Using feature selection methods, we identified bacterial taxa that contributed to accurate BV diagnosis. The following feature selection methods were used to extract significant bacterial taxa: Gini Index, T-test, F-test, and Point Biserial (PB) Correlation. Both the p-value (PBsig) and correlation coefficient (PBcorr) of the PB Correlation were used to determine important features from this method. Results are only shown for the LR classifier since it was the best-performing model overall (Table 1).

Overall, the Gini Index method performed the best compared to other feature selection methods (Table 2). When examining model performance by ethnicity (Fig. 6, Supplementary Table 4), improvement in model performance varied for each ethnic group. For White and Black women, feature selection improved most predictive measures, although not statistically significant for most methods. In contrast, performance measures, specifically balanced accuracy and FNR, tended to degrade for women of Other ethnicities across all feature selection approaches. Overall, the PBcorr method tended to degrade most performance measures for each ethnic group.

Fig. 6: Model performance of LR classifier by ethnicity with and without feature selection.
figure 6

Conducted 10 stratified train-test runs (with nested grid search cross validation in each run). ad Boxplots showing the median, upper quartile, lower quartile, and outliers of balanced accuracy, area under precision-recall curve (AUPRC), false positive rate (FPR), and false negative rate (FNR).

Table 2 Overall model performance with and without feature selection for LR model in terms of balanced accuracy (BACC), AUPRC, false positive rate (FPR), and false negative rate (FNR) with 95% confidence intervals

To further investigate how to improve equity in model performance, features identified as significant for BV diagnosis for each ethnic group were used to train ML models, independently, using the Gini Index method. Unique bacterial taxa were found in each ethnicity-specific subset for BV diagnosis (Fig. 7). Eggerthella sp. type 1 and Atopobium vaginae (Fannyhessea vaginae) were identified as most significant for BV diagnosis for White women in this cohort, corresponding to significant bacterial taxa identified for the entire cohort. In contrast, Gardnerella vaginalis and L. crispatus were found to be important predictors of BV for women of Other ethnicities. Dialister sp. Type 2 and Gardnerella vaginalis were highlighted as important bacterial taxa for BV diagnosis among Black women. Upon training the Logistic Regression (LR) model with feature sets corresponding to each ethnic group, we found that model performance degraded, except for FNR (Supplementary Fig. 1 and Supplementary Table 5). Using paired-ethnicity training or simplistic training (i.e., no feature selection nor ethnicity-specific training) tended to perform better for each ethnic group.

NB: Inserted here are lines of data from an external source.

-- ==== Sys2Proof/Laws/Steps.lean ====
section
/-! SUPPORT. What a step of the machine can do (R140), said once: nothing to the blocks and to memory, a
memory write outside every running buffer, or a register write, an engine step or a reset of one instance. -/

namespace Sys2Proof.Machine

/-- The blocks, memory and the platform are the same; the agents' own data may differ. -/
structure SameCore (s r : State) : Prop where
  blk : r.blk = s.blk
  base : r.base = s.base
  others : r.others = s.others
  mem : r.mem = s.mem
  readable : r.readable = s.readable
  volatileRegions : r.volatileRegions = s.volatileRegions

theorem SameCore.rfl' (s : State) : SameCore s s := ⟨rfl, rfl, rfl, rfl, rfl, rfl⟩

theorem SameCore.trans' {s r t : State} (h : SameCore s r) (g : SameCore r t) : SameCore s t :=
  ⟨g.blk.trans h.blk, g.base.trans h.base, g.others.trans h.others, g.mem.trans h.mem,
    g.readable.trans h.readable, g.volatileRegions.trans h.volatileRegions⟩

/-- One instance's own move, with that instance in focus: a register write, an engine step, or a reset. -/
def BlockMove (s t : State) : Prop :=
  (∃ off v, regWrite off v s = .next t) ∨ engineStep s = .next t ∨ t = resetBlock s

/-- What a step does, apart from the agents' own data. -/
def StepEffect (s t : State) : Prop :=
  SameCore s t
    ∨ (∃ r addr n v, SameCore s r ∧ memWrite addr n v r = .next t)
    ∨ (∃ r k u, SameCore s r ∧ r.hasInstance k = true ∧ BlockMove (r.focus k) u ∧ t = u.focus k)

theorem registerAccess_next (width addr : Nat) (f : Nat → Nat → Host.Outcome State Fault Refusal)
    (s t : State) (h : registerAccess width addr f s = .next t) :
    ∃ k, s.instanceAt addr = some k ∧ accessDefined width (addr - (s.focus k).base) = true
      ∧ f k (addr - (s.focus k).base) = .next t := by
  unfold registerAccess at h
  split at h
  · cases h
  · split at h
    · exact ⟨_, by assumption, by assumption, h⟩
    · cases h

theorem instanceAt_hasInstance (s : State) (addr k : Nat) (h : s.instanceAt addr = some k) :
    s.hasInstance k = true := by
  unfold State.instanceAt at h
  split at h
  · cases h; simp [State.hasInstance]
  · obtain ⟨j, hj, rfl⟩ := Option.map_eq_some_iff.1 h
    have := (List.findIdx?_eq_some_iff_findIdx_eq.1 hj).1
    simpa [State.hasInstance, Nat.succ_le_iff] using this

theorem hostOp_effect (op : HostOp) (s t : State) (h : hostOp op s = .next t) : StepEffect s t := by
  cases op with
  | rd width addr =>
    simp only [hostOp] at h
    obtain ⟨k, -, -, ht⟩ := registerAccess_next _ _ _ _ _ h
    cases ht
    exact .inl ⟨rfl, rfl, rfl, rfl, rfl, rfl⟩
  | wr width addr v =>
    simp only [hostOp] at h
    obtain ⟨k, hk, -, ht⟩ := registerAccess_next _ _ _ _ _ h
    obtain ⟨u, hu, rfl⟩ := onInstance_next _ _ _ _ ht
    exact .inr (.inr ⟨s.note (.regWrite addr v), k, u, ⟨rfl, rfl, rfl, rfl, rfl, rfl⟩,
      instanceAt_hasInstance s addr k hk, .inl ⟨_, _, hu⟩, rfl⟩)
  | poll addr mask val =>
    simp only [hostOp] at h
    obtain ⟨k, -, -, ht⟩ := registerAccess_next _ _ _ _ _ h
    split at ht <;> cases ht <;> exact .inl ⟨rfl, rfl, rfl, rfl, rfl, rfl⟩
  | load addr n =>
    simp only [hostOp] at h
    split at h
    · cases h; exact .inl ⟨rfl, rfl, rfl, rfl, rfl, rfl⟩
    · cases h
  | store addr n v =>
    exact .inr (.inl ⟨s.note (.memWrite addr n v), addr, n, v, ⟨rfl, rfl, rfl, rfl, rfl, rfl⟩, h⟩)

theorem StepEffect.of_sameCore {s r t : State} (h : SameCore s r) (g : StepEffect r t) : StepEffect s t := by
  rcases g with g | ⟨q, addr, n, v, g, hw⟩ | ⟨q, k, u, g, hk, hm, ht⟩
  · exact .inl (h.trans' g)
  · exact .inr (.inl ⟨q, addr, n, v, h.trans' g, hw⟩)
  · exact .inr (.inr ⟨q, k, u, h.trans' g, hk, hm, ht⟩)

theorem takeTurn_effect (tn : Turn) (s t : State) (h : takeTurn tn s = .next t) : StepEffect s t := by
  cases tn with
  | host =>
    simp only [takeTurn, hostStep] at h
    split at h
    · cases h; exact .inl (SameCore.rfl' _)
    · rename_i op rest _
      have g := hostOp_effect _ _ _ h
      exact StepEffect.of_sameCore (r := s.withProgram rest) ⟨rfl, rfl, rfl, rfl, rfl, rfl⟩ g
  | engine k =>
    simp only [takeTurn] at h
    split at h
    · obtain ⟨u, hu, rfl⟩ := onInstance_next _ _ _ _ h
      exact .inr (.inr ⟨s, k, u, SameCore.rfl' _, by assumption, .inr (.inl hu), rfl⟩)
    · cases h; exact .inl (SameCore.rfl' _)
  | writer =>
    simp only [takeTurn, writerStep] at h
    split at h
    · cases h; exact .inl (SameCore.rfl' _)
    · rename_i w rest _
      exact .inr (.inl ⟨s.withWriters rest, _, _, _, ⟨rfl, rfl, rfl, rfl, rfl, rfl⟩, h⟩)
  | reset k =>
    simp only [takeTurn] at h
    split at h
    · obtain ⟨u, hu, rfl⟩ := onInstance_next _ _ _ _ h
      cases hu
      exact .inr (.inr ⟨s, k, _, SameCore.rfl' _, by assumption, .inr (.inr rfl), rfl⟩)
    · cases h; exact .inl (SameCore.rfl' _)

/-- The one lemma about step that invariants are proved from. -/
theorem step_effect (s t : State) (h : step s = .next t) : StepEffect s t := by
  have g := takeTurn_effect _ _ _ h
  exact StepEffect.of_sameCore (r := s.withSched s.sched.tail) ⟨rfl, rfl, rfl, rfl, rfl, rfl⟩ g

/-- An instance's own move changes nothing outside its block but the free values' counter. -/
theorem BlockMove.outside (s t : State) (h : BlockMove s t) :
    t = s.withBlk t.blk ∨ t = (s.withBlk t.blk).tick := by
  rcases h with ⟨off, v, h⟩ | h | rfl
  · left
    rcases regWrite_cases _ _ _ _ h with ⟨-, h⟩ | ⟨-, rfl⟩ | ⟨-, rfl⟩ | ⟨-, rfl⟩ | ⟨-, rfl⟩ | rfl
    · rcases presentCommand_cases _ _ _ h with ⟨-, rfl⟩ | ⟨-, r, rfl⟩ | ⟨-, i, -, -, rfl⟩ <;> rfl
    all_goals rfl
  · rcases engineStep_cases _ _ h with ⟨-, rfl⟩ | ⟨-, i, -, -, -, -, rfl⟩ | ⟨-, i, -, -, rfl⟩
    · exact .inl rfl
    · exact .inr rfl
    · exact .inr rfl
  · exact .inl rfl

end Sys2Proof.Machine
end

Fig. 7: Identification of significant bacterial taxa.
figure 7

The shared, top bacterial taxa indicative of BV identified using the Gini Index are provided overall and across each ethnic group.

Discussion

Accurate diagnosis of bacterial vaginosis (BV) involves an understanding of the complex interplay of microbial communities that exist in a dysbiotic state. Variations in the vaginal microbiome can complicate diagnostic accuracy; however, machine learning and AI-based tools offer innovative methodologies to analyze bacterial compositions in healthy and diseased states. Incorporating population-specific data enables the identification of weaknesses in the AI/ML pipeline (e.g., data generation, model development, model evaluation) by assessing predictive outcomes and key predictors for BV across varying demographic groups. Identification of understudied vaginal microbial communities, which have been shown to vary by race and ethnicity, provides a framework to gain mechanistic insights to answer these questions.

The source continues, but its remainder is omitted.